Al + Pb(No3)2 = Al(No3) + Pb 5.00 g sample of aluminum is mixed with a 50.0 g sample of lead (II) nitrate producing 17.12 g of lead. What are the theoretical and percent yields of lead.

First balance the reaction and note my correction to the formula for aluminum nitrate: 2 Al + 3 Pb(NO₃)₂ --> 2 Al(NO₃)₃ + 3 Pb.

For aluminum, 5.00g Al * (1 mol Al /26.98g Al) * (3 mol Pb /2 mol Al) = 0.2780 mol Pb.
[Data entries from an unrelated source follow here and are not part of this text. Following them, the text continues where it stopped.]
@[simp] theorem Dev.prfCommands_within {my : May} {d0 : Dev} (d : Dev) (n : Nat) (t : Time) (cs : List (PrfCmd × Bool))
    (stop3 stop7 : Option Nat) (h : Within my d0 d) (h1 : my.bbx = true) (h2 : my.prf n = true)
    (h3 : my.reg .bbxStat 0 = true) (h4 : my.reg .prfCnt n = true) (h5 : my.reg .prfStat n = true) :
    Within my d0 (d.prfCommands n t cs stop3 stop7) := by
  unfold Dev.prfCommands; (try dsimp only); (repeat' split) <;> simp_all (maxDischargeDepth := 60) [Lane.own]

@[simp] theorem Dev.prfShow_within {my : May} {d0 : Dev} (d : Dev) (n : Nat) (pp : Int) (vp ap : Rat) (sp : Int)
    (h : Within my d0 d) (h1 : my.prf n = true) (h2 : my.reg .prfAp n = true) (h3 : ∀ k', my.reg .prfPp k' = true)
    (h4 : ∀ k', my.reg .prfTarget k' = true) (h5 : my.reg .prfVp n = true) (h6 : ∀ k', my.reg .supPos k' = true)
    (h7 : ∀ k', my.reg .supTgt k' = true) :
    Within my d0 (d.prfShow n pp vp ap sp) := by
  unfold Dev.prfShow; (try dsimp only); (repeat' split) <;> simp_all (maxDischargeDepth := 60) [Lane.own]

@[simp] theorem Dev.prfEvaluate_within {my : May} {d0 : Dev} (d : Dev) (n : Nat) (t : Time) (h : Within my d0 d)
    (h1 : my.bbx = true) (h2 : my.prf n = true) (h3 : my.reg .bbxStat 0 = true) (h4 : my.reg .prfAp n = true)
    (h5 : ∀ k', my.reg .prfPp k' = true) (h6 : my.reg .prfStat n = true) (h7 : ∀ k', my.reg .prfTarget k' = true)
    (h8 : my.reg .prfVp n = true) (h9 : ∀ k', my.reg .supPos k' = true) (h10 : ∀ k', my.reg .supTgt k' = true) :
    Within my d0 (d.prfEvaluate n t) := by
  simp (maxDischargeDepth := 60) [Dev.prfEvaluate, Lane.own, *]

@[simp] theorem Dev.prfDrop_within {my : May} {d0 : Dev} (d : Dev) (n : Nat) (h : Within my d0 d) (h1 : my.prf n = true) :
    Within my d0 (d.prfDrop n) := by
  simp (maxDischargeDepth := 60) [Dev.prfDrop, Lane.own, *]

@[simp] theorem Dev.prfFollow_within {my : May} {d0 : Dev} (d : Dev) (n : Nat) (m : Motion) (h : Within my d0 d)
    (h1 : my.prf n = true) (h2 : my.reg .prfAp n = true) (h3 : ∀ k', my.reg .prfPp k' = true)
    (h4 : ∀ k', my.reg .prfTarget k' = true) (h5 : my.reg .prfVp n = true) (h6 : ∀ k', my.reg .supPos k' = true)
    (h7 : ∀ k', my.reg .supTgt k' = true) :
    Within my d0 (d.prfFollow n m) := by
  simp (maxDischargeDepth := 60) [Dev.prfFollow, Lane.own, *]

@[simp] theorem Dev.inPosition_within {my : May} {d0 : Dev} (d : Dev) (n : Nat) (t0 : Time) (posDem pos : Int)
    (h : Within my d0 d) (h1 : my.prf n = true) :
    Within my d0 (d.inPosition n t0 posDem pos) := by
  simp (maxDischargeDepth := 60) [Dev.inPosition, Lane.own, *]

@[simp] theorem Dev.vmCommit_within {my : May} {d0 : Dev} (d : Dev) (t : Time) (m : Nat) (c : VmCmd) (h : Within my d0 d)
    (h1 : my.bbx = true) (h2 : ∀ k', my.prf k' = true) (h3 : my.reg .bbxStat 0 = true) (h4 : my.vm m = true) :
    Within my d0 (d.vmCommit t m c) := by
  unfold Dev.vmCommit; dsimp only
  split
  · simp (maxDischargeDepth := 60) [*]
  · simp (maxDischargeDepth := 60) [*]
  · split
    · simp (maxDischargeDepth := 60) [*]
    · refine Dev.logEvent_within _ _ _ _ _ (Within.onVm ?_ _ _ (by simp [*])) (by simp [*]) (by simp [*])
      refine Within.forEach h _ _ fun n e he => ?_
      split
      · split
        · simp (maxDischargeDepth := 60) [*]
        · exact he
      · exact he

@[simp] theorem Dev.vmEvaluate_within {my : May} {d0 : Dev} (d : Dev) (t : Time) (h : Within my d0 d)
    (h1 : ∀ k', my.vm k' = true) :
    Within my d0 (d.vmEvaluate t) := by
  simp (maxDischargeDepth := 60) [Dev.vmEvaluate, Lane.own, *]

/-! ### Pfe -/

@[simp] theorem Dev.pairReset_within {my : May} {d0 : Dev} (d : Dev) (c : Nat) (h : Within my d0 d)
    (h1 : ∀ k', my.pfe k' = true) :
    Within my d0 (d.pairReset c) := by
  unfold Dev.pairReset; (try dsimp only); simp_all (maxDischargeDepth := 60) [Lane.own]

@[simp] theorem Dev.pfeRestart_within {my : May} {d0 : Dev} (d : Dev) (c : Nat) (h : Within my d0 d)
    (h1 : ∀ k', my.pfe k' = true) :
    Within my d0 (d.pfeRestart c) := by
  simp (maxDischargeDepth := 60) [Dev.pfeRestart, Lane.own, *]

@[simp] theorem Dev.pfeForm_within {my : May} {d0 : Dev} (d : Dev) (c : Nat) (t : Time) (v : PfeVal) (h : Within my d0 d)
    (h1 : ∀ k', my.pfe k' = true) :
    Within my d0 (d.pfeForm c t v) := by
  unfold Dev.pfeForm; (try dsimp only); (repeat' split) <;> simp_all (maxDischargeDepth := 60) [Lane.own]

@[simp] theorem Dev.pfeRevoke_within {my : May} {d0 : Dev} (d : Dev) (c : Nat) (t : Time) (h : Within my d0 d)
    (h1 : my.pfe c = true) :
    Within my d0 (d.pfeRevoke c t) := by
  simp (maxDischargeDepth := 60) [Dev.pfeRevoke, Lane.own, *]

@[simp] theorem Dev.pfeAvailable_within {my : May} {d0 : Dev} (d : Dev) (c : Nat) (t : Time) (h : Within my d0 d)
    (h1 : my.pfe c = true) :
    Within my d0 (d.pfeAvailable c t) := by
  unfold Dev.pfeAvailable; (repeat' split) <;> simp (maxDischargeDepth := 60) [Lane.own, *]

@[simp] theorem Dev.setPair_within {my : May} {d0 : Dev} (d : Dev) (lo hi : Nat) (v : Bool) (h : Within my d0 d)
    (h1 : my.bbx = true) (h2 : my.pfe lo = true) (h3 : my.pfe hi = true) (h4 : my.reg .bbxStat 0 = true) :
    Within my d0 (d.setPair lo hi v) := by
  simp (maxDischargeDepth := 60) [Dev.setPair, Lane.own, *]

@[simp] theorem Dev.pairCompare_within {my : May} {d0 : Dev} (d : Dev) (c : Nat) (t : Time) (h : Within my d0 d)
    (h1 : my.bbx = true) (h2 : ∀ k', my.pfe k' = true) (h3 : my.reg .bbxStat 0 = true) :
    Within my d0 (d.pairCompare c t) := by
  unfold Dev.pairCompare; (try dsimp only); (repeat' split) <;> simp (maxDischargeDepth := 60) [Lane.own, *]

@[simp] theorem Dev.excUpdate_within {my : May} {d0 : Dev} (d : Dev) (c : Nat) (x : Conversion) (h : Within my d0 d)
    (h1 : my.bbx = true) (h2 : my.pfe c = true) (h3 : my.reg .bbxStat 0 = true) :
    Within my d0 (d.excUpdate c x) := by
  unfold Dev.excUpdate; (try dsimp only); (repeat' split) <;> simp (maxDischargeDepth := 60) [Lane.own, *]

@[simp] theorem Dev.pfeNotched_within {my : May} {d0 : Dev} (d : Dev) (c : Nat) (v : Int) (h : Within my d0 d)
    (h1 : my.pfe c = true) :
    Within my d0 (d.pfeNotched c v).2 := by
  unfold Dev.pfeNotched; (try dsimp only); (repeat' split) <;> simp (maxDischargeDepth := 60) [Lane.own, *]

@[simp] theorem Dev.pfeBoundary_within {my : May} {d0 : Dev} (d : Dev) (c : Nat) (due : Option Nat) (reset : Bool)
    (h : Within my d0 d) (h1 : my.pfe c = true) (h2 : my.reg .pfeSteps c = true) :
    Within my d0 (d.pfeBoundary c due reset) := by
  unfold Dev.pfeBoundary; (try dsimp only); (repeat' split) <;> simp (maxDischargeDepth := 60) [Lane.own, *]

@[simp] theorem Dev.pfeNext_within {my : May} {d0 : Dev} (d : Dev) (c : Nat) (h : Within my d0 d) (h1 : my.pfe c = true) :
    Within my d0 (d.pfeNext c) := by
  simp (maxDischargeDepth := 60) [Dev.pfeNext, Lane.own, *]

@[simp] theorem Dev.pfeTest_within {my : May} {d0 : Dev} (d : Dev) (c : Nat) (t : Time) (x : Conversion)
    (h : Within my d0 d) (h1 : my.bbx = true) (h2 : my.pfe c = true) (h3 : my.reg .bbxStat 0 = true)
    (h4 : my.reg .pfeCnt c = true) :
    Within my d0 (d.pfeTest c t x) := by
  simp (maxDischargeDepth := 60) [Dev.pfeTest, Lane.own, *]

@[simp] theorem Dev.pfeOver_within {my : May} {d0 : Dev} (d : Dev) (c : Nat) (beyond : Bool) (x : Word)
    (h : Within my d0 d) (h1 : my.bbx = true) (h2 : my.pfe c = true) (h3 : my.reg .bbxStat 0 = true)
    (h4 : my.reg .pfeCnt c = true) :
    Within my d0 (d.pfeOver c beyond x) := by
  simp (maxDischargeDepth := 60) [Dev.pfeOver, Lane.own, *]

@[simp] theorem Dev.pfeValue_within {my : May} {d0 : Dev} (d : Dev) (c : Nat) (x : Option Rat) (t : Time) (settled : Bool)
    (h : Within my d0 d) (h1 : my.bbx = true) (h2 : ∀ k', my.pfe k' = true) (h3 : my.reg .bbxStat 0 = true) :
    Within my d0 (d.pfeValue c x t settled) := by
  simp (maxDischargeDepth := 60) [Dev.pfeValue, Lane.own, *]

@[simp] theorem Dev.chargeX_within {my : May} {d0 : Dev} (d : Dev) (c : Nat) (v : Int) (q : Rat) (h : Within my d0 d)
    (h1 : my.pfe c = true) :
    Within my d0 (d.chargeX c v q).2 := by
  simp (maxDischargeDepth := 60) [Dev.chargeX, Lane.own, *]

@[simp] theorem Dev.pfeRaw_within {my : May} {d0 : Dev} (d : Dev) (c : Nat) (x : Conversion) (h : Within my d0 d)
    (h1 : my.pfe c = true) :
    Within my d0 (d.pfeRaw c x).2 := by
  unfold Dev.pfeRaw; (try dsimp only); (repeat' split) <;> simp (maxDischargeDepth := 60) [Lane.own, *]

@[simp] theorem Dev.pfeMeasure_within {my : May} {d0 : Dev} (d : Dev) (c : Nat) (t : Time) (x : Conversion)
    (settled : Bool) (h : Within my d0 d) (h1 : my.bbx = true) (h2 : ∀ k', my.pfe k' = true)
    (h3 : my.reg .bbxStat 0 = true) (h4 : my.reg .pfeCnt c = true) (h5 : my.reg .pfeSteps c = true) :
    Within my d0 (d.pfeMeasure c t x settled) := by
  unfold Dev.pfeMeasure; (try dsimp only); (repeat' split) <;> simp (maxDischargeDepth := 60) [Lane.own, *]

@[simp] theorem Dev.pfeEnds_within {my : May} {d0 : Dev} (d : Dev) (c : Nat) (t : Time) (x : Conversion)
    (h : Within my d0 d) (h1 : my.bbx = true) (h2 : ∀ k', my.pfe k' = true) (h3 : my.reg .bbxStat 0 = true)
    (h4 : my.reg .pfeCnt c = true) (h5 : my.reg .pfeSteps c = true) :
    Within my d0 (d.pfeEnds c t x) := by
  unfold Dev.pfeEnds; (try dsimp only); (repeat' split) <;> simp (maxDischargeDepth := 60) [Lane.own, *]

@[simp] theorem Dev.pfeConversion_within {my : May} {d0 : Dev} (d : Dev) (c : Nat) (x : Conversion) (h : Within my d0 d)
    (h1 : my.bbx = true) (h2 : ∀ k', my.pfe k' = true) (h3 : my.reg .bbxStat 0 = true) (h4 : my.reg .pfeCnt c = true)
    (h5 : my.reg .pfeSteps c = true) :
    Within my d0 (d.pfeConversion c x) := by
  unfold Dev.pfeConversion; (repeat' split) <;> simp_all (maxDischargeDepth := 60) [Lane.own]

@[simp] theorem Dev.pfeCmdCommit_within {my : May} {d0 : Dev} (d : Dev) (c : Nat) (tare force : Bool) (h : Within my d0 d)
    (h1 : my.pfe c = true) :
    Within my d0 (d.pfeCmdCommit c tare force) := by
  simp (maxDischargeDepth := 60) [Dev.pfeCmdCommit, Lane.own, *]

@[simp] theorem Dev.pfeCapture_within {my : May} {d0 : Dev} (d : Dev) (c : Nat) (t0 : Time) (h : Within my d0 d)
    (h1 : my.pfe c = true) :
    Within my d0 (d.pfeCapture c t0) := by
  simp (maxDischargeDepth := 60) [Dev.pfeCapture, Lane.own, *]

@[simp] theorem Dev.pfeStop_within {my : May} {d0 : Dev} (d : Dev) (h : Within my d0 d) (h1 : ∀ k', my.pfe k' = true)
    (h2 : ∀ k', my.reg .pfeStat k' = true) :
    Within my d0 (d.pfeStop) := by
  unfold Dev.pfeStop; (try dsimp only); simp_all (maxDischargeDepth := 60) [Lane.own]

@[simp] theorem Dev.pfeStart_within {my : May} {d0 : Dev} (d : Dev) (h : Within my d0 d) (h1 : ∀ k', my.pfe k' = true) :
    Within my d0 (d.pfeStart) := by
  unfold Dev.pfeStart; simp_all (maxDischargeDepth := 60) [Lane.own]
For lead (II) nitrate, 50.0g Pb(NO₃)₂ * (1 mol Pb(NO₃)₂ /269.2g Pb(NO₃)₂ ) * (3 mol Pb /3 mol Pb(NO₃)₂ ) = 0.1857 mol Pb. This is the limiting reactant because there would still be Al remaining when the Pb(NO₃)₂ is consumed. Theoretical yield of Pb is 0.1857 mol Pb * (207.2g Pb /1 mol Pb) = 38..48 g Pb. Percent yield is 100 * actual/theoretical = 100 * (17.12/38.48) = 44.49%.